╭─ Materials provided

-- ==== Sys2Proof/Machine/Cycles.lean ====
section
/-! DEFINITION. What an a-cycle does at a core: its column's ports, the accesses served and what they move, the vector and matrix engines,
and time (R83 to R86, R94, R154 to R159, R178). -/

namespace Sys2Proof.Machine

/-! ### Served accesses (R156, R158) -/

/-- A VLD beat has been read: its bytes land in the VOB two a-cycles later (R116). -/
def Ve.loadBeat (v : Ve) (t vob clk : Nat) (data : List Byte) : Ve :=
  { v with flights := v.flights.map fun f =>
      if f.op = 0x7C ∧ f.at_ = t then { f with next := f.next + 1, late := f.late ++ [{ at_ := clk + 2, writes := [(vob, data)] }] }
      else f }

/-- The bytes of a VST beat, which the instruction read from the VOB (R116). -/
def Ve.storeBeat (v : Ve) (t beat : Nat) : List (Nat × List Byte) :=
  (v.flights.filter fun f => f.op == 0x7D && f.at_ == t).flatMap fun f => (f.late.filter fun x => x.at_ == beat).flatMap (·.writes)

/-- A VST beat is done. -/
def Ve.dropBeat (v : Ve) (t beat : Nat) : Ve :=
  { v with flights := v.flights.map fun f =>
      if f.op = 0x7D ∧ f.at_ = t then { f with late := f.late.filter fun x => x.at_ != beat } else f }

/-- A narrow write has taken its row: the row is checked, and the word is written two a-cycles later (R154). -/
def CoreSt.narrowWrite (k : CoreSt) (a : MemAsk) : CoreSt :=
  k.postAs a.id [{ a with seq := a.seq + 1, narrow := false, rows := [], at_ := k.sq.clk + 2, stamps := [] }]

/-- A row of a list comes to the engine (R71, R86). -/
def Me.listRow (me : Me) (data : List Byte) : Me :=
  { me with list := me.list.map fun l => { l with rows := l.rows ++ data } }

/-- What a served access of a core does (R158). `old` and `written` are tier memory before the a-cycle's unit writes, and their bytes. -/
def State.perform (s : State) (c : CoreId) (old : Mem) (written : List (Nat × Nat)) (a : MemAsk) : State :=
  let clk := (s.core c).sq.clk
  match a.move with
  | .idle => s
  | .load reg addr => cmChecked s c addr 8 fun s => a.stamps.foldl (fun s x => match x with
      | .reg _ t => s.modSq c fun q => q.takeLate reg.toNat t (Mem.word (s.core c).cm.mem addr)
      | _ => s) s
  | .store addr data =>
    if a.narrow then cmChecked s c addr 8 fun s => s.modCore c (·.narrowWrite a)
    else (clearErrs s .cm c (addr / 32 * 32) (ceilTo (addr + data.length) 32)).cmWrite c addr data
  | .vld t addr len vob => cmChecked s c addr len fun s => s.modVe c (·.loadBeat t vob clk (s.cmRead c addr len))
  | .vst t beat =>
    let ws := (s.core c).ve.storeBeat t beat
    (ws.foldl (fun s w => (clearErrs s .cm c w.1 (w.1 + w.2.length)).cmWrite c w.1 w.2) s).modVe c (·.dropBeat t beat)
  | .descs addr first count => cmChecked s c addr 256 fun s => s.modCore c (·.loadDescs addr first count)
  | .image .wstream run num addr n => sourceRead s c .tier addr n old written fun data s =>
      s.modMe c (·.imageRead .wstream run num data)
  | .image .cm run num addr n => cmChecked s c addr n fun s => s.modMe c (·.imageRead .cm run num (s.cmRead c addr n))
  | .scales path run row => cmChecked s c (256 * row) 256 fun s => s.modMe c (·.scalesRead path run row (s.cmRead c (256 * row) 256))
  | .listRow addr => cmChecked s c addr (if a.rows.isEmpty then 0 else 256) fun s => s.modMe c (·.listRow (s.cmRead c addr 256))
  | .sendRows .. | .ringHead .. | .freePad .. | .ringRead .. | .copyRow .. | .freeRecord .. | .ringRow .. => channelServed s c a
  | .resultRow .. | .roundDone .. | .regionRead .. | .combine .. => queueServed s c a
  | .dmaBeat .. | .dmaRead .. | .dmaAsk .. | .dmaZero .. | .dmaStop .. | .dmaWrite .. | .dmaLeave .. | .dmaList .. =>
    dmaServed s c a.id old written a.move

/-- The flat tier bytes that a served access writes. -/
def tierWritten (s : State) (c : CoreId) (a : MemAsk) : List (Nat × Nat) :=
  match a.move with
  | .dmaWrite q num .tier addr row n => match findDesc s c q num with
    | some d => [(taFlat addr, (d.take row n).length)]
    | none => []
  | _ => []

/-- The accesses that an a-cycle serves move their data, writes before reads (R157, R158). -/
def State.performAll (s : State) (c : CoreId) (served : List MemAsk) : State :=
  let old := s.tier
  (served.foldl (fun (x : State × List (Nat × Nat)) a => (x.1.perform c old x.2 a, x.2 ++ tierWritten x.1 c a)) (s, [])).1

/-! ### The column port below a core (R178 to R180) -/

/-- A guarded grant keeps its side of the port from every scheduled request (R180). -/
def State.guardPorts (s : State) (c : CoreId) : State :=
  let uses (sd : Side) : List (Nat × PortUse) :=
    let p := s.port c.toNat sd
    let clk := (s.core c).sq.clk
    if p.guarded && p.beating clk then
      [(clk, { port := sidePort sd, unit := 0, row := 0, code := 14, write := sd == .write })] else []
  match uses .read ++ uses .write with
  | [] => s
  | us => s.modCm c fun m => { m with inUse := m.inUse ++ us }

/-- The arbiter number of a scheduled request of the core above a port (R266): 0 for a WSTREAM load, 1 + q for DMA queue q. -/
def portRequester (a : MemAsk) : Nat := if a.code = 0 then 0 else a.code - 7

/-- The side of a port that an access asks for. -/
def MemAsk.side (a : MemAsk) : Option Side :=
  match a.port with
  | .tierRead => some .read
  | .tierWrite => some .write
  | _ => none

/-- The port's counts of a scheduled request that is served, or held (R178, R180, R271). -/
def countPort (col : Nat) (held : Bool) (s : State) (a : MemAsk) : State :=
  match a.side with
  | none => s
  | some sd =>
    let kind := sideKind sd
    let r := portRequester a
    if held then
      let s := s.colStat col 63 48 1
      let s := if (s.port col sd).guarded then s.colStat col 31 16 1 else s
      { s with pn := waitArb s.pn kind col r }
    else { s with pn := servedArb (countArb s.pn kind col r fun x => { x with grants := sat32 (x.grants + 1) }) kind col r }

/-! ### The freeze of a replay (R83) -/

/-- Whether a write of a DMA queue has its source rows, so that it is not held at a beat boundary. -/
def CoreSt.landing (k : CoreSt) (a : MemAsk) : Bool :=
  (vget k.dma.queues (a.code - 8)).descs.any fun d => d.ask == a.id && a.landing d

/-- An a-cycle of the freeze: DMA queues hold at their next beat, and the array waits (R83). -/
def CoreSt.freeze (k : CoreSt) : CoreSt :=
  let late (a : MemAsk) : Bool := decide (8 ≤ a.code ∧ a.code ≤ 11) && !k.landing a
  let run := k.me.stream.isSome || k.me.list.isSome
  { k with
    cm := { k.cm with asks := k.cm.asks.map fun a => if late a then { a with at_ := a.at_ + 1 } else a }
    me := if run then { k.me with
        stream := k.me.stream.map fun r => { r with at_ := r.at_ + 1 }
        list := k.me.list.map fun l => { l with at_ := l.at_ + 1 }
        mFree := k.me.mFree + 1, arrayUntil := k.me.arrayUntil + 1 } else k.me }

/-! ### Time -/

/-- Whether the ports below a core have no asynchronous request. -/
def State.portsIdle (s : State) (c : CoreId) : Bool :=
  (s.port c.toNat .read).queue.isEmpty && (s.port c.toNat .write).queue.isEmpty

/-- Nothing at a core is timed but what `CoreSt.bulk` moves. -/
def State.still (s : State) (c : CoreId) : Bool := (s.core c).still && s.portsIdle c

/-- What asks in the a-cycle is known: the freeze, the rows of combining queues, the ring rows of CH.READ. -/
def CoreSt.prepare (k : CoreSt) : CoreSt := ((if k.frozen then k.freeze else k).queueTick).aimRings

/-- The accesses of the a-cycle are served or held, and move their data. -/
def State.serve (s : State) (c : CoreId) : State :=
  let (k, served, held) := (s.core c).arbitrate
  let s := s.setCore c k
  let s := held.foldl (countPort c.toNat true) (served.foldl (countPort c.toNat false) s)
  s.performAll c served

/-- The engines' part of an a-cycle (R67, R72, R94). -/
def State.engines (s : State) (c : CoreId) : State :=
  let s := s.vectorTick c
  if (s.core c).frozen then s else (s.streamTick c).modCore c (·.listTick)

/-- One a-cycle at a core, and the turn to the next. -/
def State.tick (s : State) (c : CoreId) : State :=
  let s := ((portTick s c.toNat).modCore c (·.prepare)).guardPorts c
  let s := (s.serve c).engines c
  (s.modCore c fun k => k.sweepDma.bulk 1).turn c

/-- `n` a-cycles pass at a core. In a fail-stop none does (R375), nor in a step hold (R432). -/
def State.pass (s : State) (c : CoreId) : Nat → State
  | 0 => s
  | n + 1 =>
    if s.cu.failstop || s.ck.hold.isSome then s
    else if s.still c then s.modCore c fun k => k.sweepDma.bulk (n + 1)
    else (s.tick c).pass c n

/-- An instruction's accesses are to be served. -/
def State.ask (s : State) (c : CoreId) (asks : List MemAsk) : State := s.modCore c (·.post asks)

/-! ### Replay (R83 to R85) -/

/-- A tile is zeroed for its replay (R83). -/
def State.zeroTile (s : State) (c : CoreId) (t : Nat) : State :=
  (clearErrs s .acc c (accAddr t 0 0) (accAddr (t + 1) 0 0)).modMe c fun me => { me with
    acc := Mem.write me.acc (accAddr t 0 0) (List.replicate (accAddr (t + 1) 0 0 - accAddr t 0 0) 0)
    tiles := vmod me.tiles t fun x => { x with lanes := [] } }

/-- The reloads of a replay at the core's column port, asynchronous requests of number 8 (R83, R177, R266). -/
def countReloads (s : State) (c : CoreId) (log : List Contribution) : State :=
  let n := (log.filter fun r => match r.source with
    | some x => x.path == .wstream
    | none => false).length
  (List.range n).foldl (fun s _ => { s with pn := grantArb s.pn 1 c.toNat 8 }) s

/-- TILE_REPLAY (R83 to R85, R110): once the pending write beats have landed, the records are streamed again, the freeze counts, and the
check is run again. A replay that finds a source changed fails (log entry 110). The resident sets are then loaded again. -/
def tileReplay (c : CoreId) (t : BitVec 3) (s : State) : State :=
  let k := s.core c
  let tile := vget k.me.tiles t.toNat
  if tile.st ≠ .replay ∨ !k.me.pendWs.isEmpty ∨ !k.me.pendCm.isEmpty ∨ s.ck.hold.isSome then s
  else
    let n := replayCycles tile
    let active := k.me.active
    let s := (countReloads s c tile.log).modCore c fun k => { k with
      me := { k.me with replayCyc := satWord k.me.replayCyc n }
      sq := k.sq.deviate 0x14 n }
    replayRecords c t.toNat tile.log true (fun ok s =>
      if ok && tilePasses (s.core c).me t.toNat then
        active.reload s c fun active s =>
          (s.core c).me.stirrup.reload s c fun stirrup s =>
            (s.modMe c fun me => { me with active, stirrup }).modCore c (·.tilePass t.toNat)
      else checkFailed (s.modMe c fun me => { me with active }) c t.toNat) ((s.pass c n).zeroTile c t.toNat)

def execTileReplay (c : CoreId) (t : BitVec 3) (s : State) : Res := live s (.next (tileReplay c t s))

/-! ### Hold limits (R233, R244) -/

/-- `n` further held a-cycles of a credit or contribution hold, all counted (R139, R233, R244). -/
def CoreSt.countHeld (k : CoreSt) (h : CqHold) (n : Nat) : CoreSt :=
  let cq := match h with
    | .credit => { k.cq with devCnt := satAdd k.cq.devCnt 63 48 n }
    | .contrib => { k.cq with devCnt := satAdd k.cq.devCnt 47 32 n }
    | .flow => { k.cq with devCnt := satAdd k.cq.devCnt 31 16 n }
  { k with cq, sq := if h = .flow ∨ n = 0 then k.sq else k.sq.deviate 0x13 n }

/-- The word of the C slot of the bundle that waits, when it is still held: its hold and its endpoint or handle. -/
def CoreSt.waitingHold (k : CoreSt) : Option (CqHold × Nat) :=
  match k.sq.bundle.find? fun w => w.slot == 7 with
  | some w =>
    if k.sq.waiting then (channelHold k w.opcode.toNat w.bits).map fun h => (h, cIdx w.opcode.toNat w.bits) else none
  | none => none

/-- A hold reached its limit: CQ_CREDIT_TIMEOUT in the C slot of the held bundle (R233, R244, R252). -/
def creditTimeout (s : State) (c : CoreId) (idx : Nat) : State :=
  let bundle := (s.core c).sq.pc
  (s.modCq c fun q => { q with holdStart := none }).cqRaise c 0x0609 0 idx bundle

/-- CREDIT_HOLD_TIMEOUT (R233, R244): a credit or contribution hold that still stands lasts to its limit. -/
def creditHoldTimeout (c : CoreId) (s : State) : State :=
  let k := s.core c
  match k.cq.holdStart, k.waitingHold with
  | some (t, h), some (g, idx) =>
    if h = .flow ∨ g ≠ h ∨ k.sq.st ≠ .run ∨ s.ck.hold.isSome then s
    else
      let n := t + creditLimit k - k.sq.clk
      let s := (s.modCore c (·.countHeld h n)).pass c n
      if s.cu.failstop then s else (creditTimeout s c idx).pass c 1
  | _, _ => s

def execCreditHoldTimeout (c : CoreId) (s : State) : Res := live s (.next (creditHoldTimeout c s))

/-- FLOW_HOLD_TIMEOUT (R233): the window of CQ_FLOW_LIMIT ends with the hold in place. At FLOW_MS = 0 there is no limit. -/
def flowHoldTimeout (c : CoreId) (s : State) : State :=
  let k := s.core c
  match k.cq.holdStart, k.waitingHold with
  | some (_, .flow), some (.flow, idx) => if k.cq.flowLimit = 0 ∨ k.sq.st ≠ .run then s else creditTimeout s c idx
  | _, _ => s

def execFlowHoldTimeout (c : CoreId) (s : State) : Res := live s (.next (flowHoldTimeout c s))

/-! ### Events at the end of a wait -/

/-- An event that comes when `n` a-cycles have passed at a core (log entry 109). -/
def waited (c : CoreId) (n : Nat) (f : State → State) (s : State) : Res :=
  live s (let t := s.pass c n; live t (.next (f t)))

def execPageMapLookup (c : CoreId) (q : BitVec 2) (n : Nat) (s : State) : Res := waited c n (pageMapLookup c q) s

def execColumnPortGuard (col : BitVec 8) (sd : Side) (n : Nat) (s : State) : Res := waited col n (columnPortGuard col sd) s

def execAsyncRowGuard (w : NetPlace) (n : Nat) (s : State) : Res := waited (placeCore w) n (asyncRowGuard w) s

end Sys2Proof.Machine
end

╰─

• [Problem to solve]
Reproduce exactly the stretch of the material above that starts at the line with "check is run" and ends at the line with "satAdd k.cq.devCnt 47", both included, and nothing else.

• [Task output]
check is run again. A replay that finds a source changed fails (log entry 110). The resident sets are then loaded again. -/
def tileReplay (c : CoreId) (t : BitVec 3) (s : State) : State :=
  let k := s.core c
  let tile := vget k.me.tiles t.toNat
  if tile.st ≠ .replay ∨ !k.me.pendWs.isEmpty ∨ !k.me.pendCm.isEmpty ∨ s.ck.hold.isSome then s
  else
    let n := replayCycles tile
    let active := k.me.active
    let s := (countReloads s c tile.log).modCore c fun k => { k with
      me := { k.me with replayCyc := satWord k.me.replayCyc n }
      sq := k.sq.deviate 0x14 n }
    replayRecords c t.toNat tile.log true (fun ok s =>
      if ok && tilePasses (s.core c).me t.toNat then
        active.reload s c fun active s =>
          (s.core c).me.stirrup.reload s c fun stirrup s =>
            (s.modMe c fun me => { me with active, stirrup }).modCore c (·.tilePass t.toNat)
      else checkFailed (s.modMe c fun me => { me with active }) c t.toNat) ((s.pass c n).zeroTile c t.toNat)

def execTileReplay (c : CoreId) (t : BitVec 3) (s : State) : Res := live s (.next (tileReplay c t s))

/-! ### Hold limits (R233, R244) -/

/-- `n` further held a-cycles of a credit or contribution hold, all counted (R139, R233, R244). -/
def CoreSt.countHeld (k : CoreSt) (h : CqHold) (n : Nat) : CoreSt :=
  let cq := match h with
    | .credit => { k.cq with devCnt := satAdd k.cq.devCnt 63 48 n }
    | .contrib => { k.cq with devCnt := satAdd k.cq.devCnt 47 32 n }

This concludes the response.